Finding data

As the week progresses, we’ll have many opportunities to work with data. This is usually more exciting and fruitful if you are working with data you have a vested interest in, and/or some contextual knowledge about.

Searching for data

If you have an idea of what you’re looking for, Google dataset search can be a good place to start. It is a particular version of google that just searches for data. It works much like regular google, so you can search for things with or without quotation marks around them, and limit searches with -. For example, I often find Figshare results less than useful, so I add -site:figshare.com to remove those results.
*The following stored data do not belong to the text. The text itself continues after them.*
/-- The phases follow one another: after phase 1 phase 2; after qualification with four or five good lanes phase 3 with the four lowest and
a spare where there is a fifth, with fewer the port fails; then the training flit is sent; then the port is active, keeping
unacknowledged flits where both sides resume and starting afresh otherwise. A partner without version 1 is refused; an overrun retrains.
Where one lane in use fails and the spare is held, the spare takes its place and the port trains from phase 3; without a spare, or where
two fail, it trains from phase 1; a failing spare is held no longer; lanes neither in use nor held change nothing. RELEASE starts
training where the cable lets it, and so does clearing DISABLE, but for a version-refused port, which stays down until RELEASE; RELEASE
leaves an active port alone; DISABLE takes the port down; pulling the cable takes an active port down, which keeps its replay buffer,
sequences and credits (model's choice, log 93); a readable passive copper cable of at most 2 m starts training and any other is logged
and keeps the port down. LNK_CFG changes the EPID only while every port is down, absent or disabled, and 0 keeps HOP_MAX and Q_THRESH; a
routing entry for an absent port, or LOCAL on another EPID, is refused and counted, any other is written; CRED_LIM reads as written, the
limit in force is held to the ceiling, and a write above one is counted. Model's choices: lane swaps retrain from phase 3, other lane
failures from 1, and when EPID may be written (log entry 54); a version-refused port stays down until RELEASE (log entry 82). (R284,
R285, R286, R287, R292, R295, R307, R309, R478, R491) -/
def Obligations.VexjaTrainingAndConfiguration : Prop :=
  (∀ (s : State) (p : Nat) (lanes : List Nat) (x : Exchange), s.hasPort p = true → (s.port p).state = 2 →
    ((s.port p).phase = 1 → exec (.trainingPhaseDone p lanes) s = .next (s.modPort p (fun k => { k with phase := 2 }))) ∧
    (let good := (List.range 5).filter (fun n => lanes.contains n && !s.laneExcluded p n)
     (s.port p).phase = 2 → (4 ≤ good.length → ∃ v, exec (.trainingPhaseDone p lanes) s = .next v ∧ s.onlyPort v p ∧
       (v.port p).phase = 3 ∧ (∀ n < 5, ((v.port p).lanes.getLsbD n = true ↔ n ∈ good.take 4)) ∧ ((v.port p).spareHeld = true ↔ good.length = 5)) ∧
     (good.length < 4 → ∃ v, exec (.trainingPhaseDone p lanes) s = .next v ∧ (v.port p).state = 5 ∧ (v.port p).lanes = 0 ∧ (v.port p).sent = [])) ∧
    ((s.port p).phase = 3 → exec (.trainingPhaseDone p lanes) s = .next ((s.modPort p (fun k => { k with phase := 4 })).emit
      (.train p 1 1 s.lnk.epid.toNat [32, 160, 64, 256] (s.port p).resume))) ∧
    ((s.port p).phase = 4 → (s.port p).exch = some x → (s.port p).resume = true → x.resume = true →
      ∃ v, exec (.trainingPhaseDone p lanes) s = .next v ∧ s.onlyPort v p ∧ (v.port p).state = 3 ∧ (v.port p).ver = 1 ∧
        (v.port p).sent.map (·.flit) = (s.port p).sent.map (·.flit) ∧ (∀ f ∈ (v.port p).sent, f.again = true) ∧
        (v.port p).txLseq = (s.port p).txLseq ∧ (v.port p).rxLseq = (s.port p).rxLseq) ∧
    ((s.port p).phase = 4 → (s.port p).exch = none → exec (.trainingPhaseDone p lanes) s = .next s) ∧
    ((s.port p).phase = 4 → (s.port p).exch = some x → (s.port p).resume = false ∨ x.resume = false →
      ∃ v, exec (.trainingPhaseDone p lanes) s = .next v ∧ (v.port p).state = 3 ∧ (v.port p).txLseq = 0 ∧ (v.port p).rxLseq = 0 ∧ (v.port p).txDseq = 0 ∧
        (v.port p).counter = 0xFFFFFF ∧ (v.port p).sent = [] ∧ (v.port p).egress = []) ∧
    (∀ verMin verMax epid credits r, (s.port p).phase = 4 →
      (verMin ≤ 1 → 1 ≤ verMax → exec (.train p verMin verMax epid credits r) s =
        .next (s.modPort p (fun k => { k with exch := some ⟨credits, r⟩ }))) ∧
      (1 < verMin ∨ verMax < 1 → ∃ v, exec (.train p verMin verMax epid credits r) s = .next v ∧ (v.port p).state = 1 ∧
        (v.port p).verRefused = true ∧ (v.port p).viol = true)) ∧
    (∀ now, (s.port p).retrains.length < 3 → ∃ v, exec (.trainingPhaseOverrun p now) s = .next v ∧ s.onlyPort v p ∧ (v.port p).state = 2 ∧
      (v.port p).phase = 1 ∧ (v.port p).resume = (s.port p).resume)) ∧
  (∀ (s : State) (p n now : Nat), s.hasPort p = true → (s.port p).state = 3 → (s.port p).retrains.length < 3 → n < 5 →
    ((s.port p).lanes.getLsbD n = true → (s.port p).spareHeld = true → ∃ v, exec (.laneLockLoss p n now) s = .next v ∧ s.onlyPort v p ∧
      exec (.laneBerWindow p [n] now) s = .next v ∧ (v.port p).lanes = 0x1F#5 ^^^ (1#5 <<< n) ∧ (v.port p).spareHeld = false ∧
      (v.port p).swap = true ∧ (v.port p).swapCnt = satInc (s.port p).swapCnt ∧ (v.port p).state = 2 ∧ (v.port p).phase = 3) ∧
    ((s.port p).lanes.getLsbD n = true → (s.port p).spareHeld = false → ∃ v, exec (.laneLockLoss p n now) s = .next v ∧ s.onlyPort v p ∧
      exec (.laneBerWindow p [n] now) s = .next v ∧ (v.port p).state = 2 ∧ (v.port p).phase = 1) ∧
    ((s.port p).lanes.getLsbD n = false → (s.port p).spareHeld = true → exec (.laneLockLoss p n now) s =
      .next (s.modPort p (fun k => { k with spareHeld := false })) ∧ exec (.laneBerWindow p [n] now) s = exec (.laneLockLoss p n now) s) ∧
    (∀ ns, 2 ≤ ((List.range 5).filter (fun i => ns.contains i && (s.port p).lanes.getLsbD i)).length → ∃ v,
      exec (.laneBerWindow p ns now) s = .next v ∧ s.onlyPort v p ∧ (v.port p).state = 2 ∧ (v.port p).phase = 1) ∧
    ((s.port p).lanes.getLsbD n = false → (s.port p).spareHeld = false → exec (.laneLockLoss p n now) s = .next s ∧
      exec (.laneBerWindow p [n] now) s = .next s ∧ exec (.laneBerWindow p [] now) s = .next s)) ∧
  (∀ (s : State) (p : Nat), s.hasPort p = true →
    ((s.port p).state = 4 → (s.port p).disable = false → cableGood (s.port p).cable → ∃ v, exec (.release p) s = .next v ∧ s.onlyPort v p ∧
      (v.port p).state = 2 ∧ (v.port p).phase = 1) ∧
    ((s.port p).state = 1 → (s.port p).verRefused = true → (s.port p).disable = false → cableGood (s.port p).cable → ∃ v, exec (.release p) s = .next v ∧
      s.onlyPort v p ∧ (v.port p).verRefused = false ∧ (v.port p).state = 2 ∧ (v.port p).phase = 1) ∧
    ((s.port p).state = 3 → (s.port p).verRefused = false → exec (.release p) s = .next s) ∧
    ((s.port p).state = 6 → (s.port p).disable = true → (s.port p).verRefused = true → ∃ v, exec (.disable p false) s = .next v ∧
      s.onlyPort v p ∧ (v.port p).disable = false ∧ (v.port p).state = 1 ∧ (v.port p).verRefused = true) ∧
    ((s.port p).state = 6 → (s.port p).disable = true → (s.port p).verRefused = false → cableGood (s.port p).cable → ∃ v, exec (.disable p false) s = .next v ∧ s.onlyPort v p ∧
      (v.port p).disable = false ∧ (v.port p).state = 2 ∧ (v.port p).phase = 1) ∧
    ((s.port p).state = 3 → (s.port p).disable = false → ∃ v, exec (.disable p true) s = .next v ∧ (v.port p).disable = true ∧
      (v.port p).state = 6 ∧ (v.port p).sent = [] ∧ (v.port p).egress = []) ∧
    ((s.port p).state = 3 → ∃ v, exec (.cablePresenceChange p .none) s = .next v ∧ (v.port p).cable = .none ∧ (v.port p).state = 1 ∧
      (v.port p).resume = true ∧ (v.port p).sent.map (·.flit.words) = (s.port p).sent.map (·.flit.words) ∧ (v.port p).txLseq = (s.port p).txLseq ∧
      (v.port p).rxLseq = (s.port p).rxLseq ∧ (v.port p).credits = (s.port p).credits) ∧
    (s.linksUp = true → (s.port p).state = 1 → (s.port p).verRefused = false → (s.port p).disable = false →
      (∀ mm ≤ 2000, ∃ v, exec (.cablePresenceChange p (.read mm true)) s = .next v ∧ s.onlyPort v p ∧ (v.port p).cable = .read mm true ∧
        (v.port p).state = 2 ∧ (v.port p).phase = 1 ∧ (v.port p).resume = (s.port p).resume) ∧
      (∀ c, c = .unreadable ∨ (∃ mm b, c = .read mm b ∧ (2000 < mm ∨ b = false)) → ∃ v, exec (.cablePresenceChange p c) s = .next v ∧
        s.onlyPort v p ∧ (v.port p).cable = c ∧ (v.port p).state = 1 ∧ (v.port p).viol = true ∧ (v.port p).violCnt = satInc (s.port p).violCnt ∧ (v.port p).links = []))) ∧
  (∀ (s : State) (v : DWord) (e : Half) (p : Nat),
    (∃ t, exec (.lnkCfgWrite v) s = .next t ∧ t = { s with lnk := { s.lnk with epid := t.lnk.epid, hopMax := t.lnk.hopMax, qThresh := t.lnk.qThresh } }
      ∧ ((∃ q < s.variant.ports, (s.port q).state ≠ 0 ∧ (s.port q).state ≠ 1 ∧ (s.port q).state ≠ 6) → t.lnk.epid = s.lnk.epid)
      ∧ ((∀ q < s.variant.ports, (s.port q).state = 0 ∨ (s.port q).state = 1 ∨ (s.port q).state = 6) → t.lnk.epid = BitVec.ofNat 14 (fld v 0 14))
      ∧ t.lnk.hopMax = (if fld v 14 4 = 0 then s.lnk.hopMax else BitVec.ofNat 4 (fld v 14 4))
      ∧ t.lnk.qThresh = (if fld v 18 8 = 0 then s.lnk.qThresh else BitVec.ofNat 8 (fld v 18 8))) ∧
    (bit e 9 = true → (s.lnk.routeIdx.toNat ≠ s.lnk.epid.toNat → exec (.lnkRouteDataWrite e) s =
        .next { s with lnk := { s.lnk with refusedCnt := satInc s.lnk.refusedCnt } }) ∧
      (s.lnk.routeIdx.toNat = s.lnk.epid.toNat → exec (.lnkRouteDataWrite e) s =
        .next { s with lnk := { s.lnk with routes := tput s.lnk.routes s.lnk.routeIdx.toNat (e &&& 0x3FF) } })) ∧
    (bit e 9 = false → bit e 8 = true → s.hasPort (fld e 0 4) = true → (fld e 4 4 = 15 ∨ s.hasPort (fld e 4 4) = true) →
      exec (.lnkRouteDataWrite e) s =
        .next { s with lnk := { s.lnk with routes := tput s.lnk.routes s.lnk.routeIdx.toNat (e &&& 0x3FF) } }) ∧
    (bit e 9 = false → bit e 8 = true → fld e 4 4 ≠ 15 → s.hasPort (fld e 4 4) = false → exec (.lnkRouteDataWrite e) s =
      .next { s with lnk := { s.lnk with refusedCnt := satInc s.lnk.refusedCnt } }) ∧
    (bit e 9 = false → bit e 8 = true → s.hasPort (fld e 0 4) = false → exec (.lnkRouteDataWrite e) s =
      .next { s with lnk := { s.lnk with refusedCnt := satInc s.lnk.refusedCnt } }) ∧
    (bit e 8 = false → bit e 9 = false → exec (.lnkRouteDataWrite e) s =
      .next { s with lnk := { s.lnk with routes := tput s.lnk.routes s.lnk.routeIdx.toNat (e &&& 0x3FF) } }) ∧
    (s.hasPort p = true → ∃ t, exec (.lnkTxCfgWrite p v) s = .next t ∧ s.onlyPort t p ∧
      (t.port p).credLim = [fld v 0 9, fld v 9 9, fld v 18 9, fld v 27 9] ∧
      (t.port p).ceilCnt = (if 32 < fld v 0 9 ∨ 160 < fld v 9 9 ∨ 64 < fld v 18 9 ∨ 256 < fld v 27 9 then satInc (s.port p).ceilCnt else (s.port p).ceilCnt) ∧
      (t.port p).limits = [min (fld v 0 9) 32, min (fld v 9 9) 160, min (fld v 18 9) 64, min (fld v 27 9) 256]))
If you have no idea where to start, the Data is Plural newsletter and associated spreadsheet can help spark ideas. I will often use Ctrl+F to search for a word within the spreadsheet, or just scroll through looking for phrases that catch my eye. Newer datasets are at the bottom of the spreadsheet.

More places to look:

If you have data already on your computer somewhere, that’s fine, as well. “Rectangular” data is usually the simplest to work with– think anything that could be found in an Excel spreadsheet or csv file. Text data would also work.

Considering data

When you have found a dataset that interests you, consider:

  1. How F.A.I.R. was it?
  2. Who collected the data? Why?
  3. When was it collected? Does it still feel relevant?
  4. Where was it collected? What geographic region or other area does it represent?
  5. Is it licensed for reuse?
  6. What are the observational units in the data? How many observational units are there? What level of aggregation is present in the data?
  7. What are the variables? What are the variable types?
  8. What might be missing from this dataset?
  9. Is there a question you think you could answer with the data?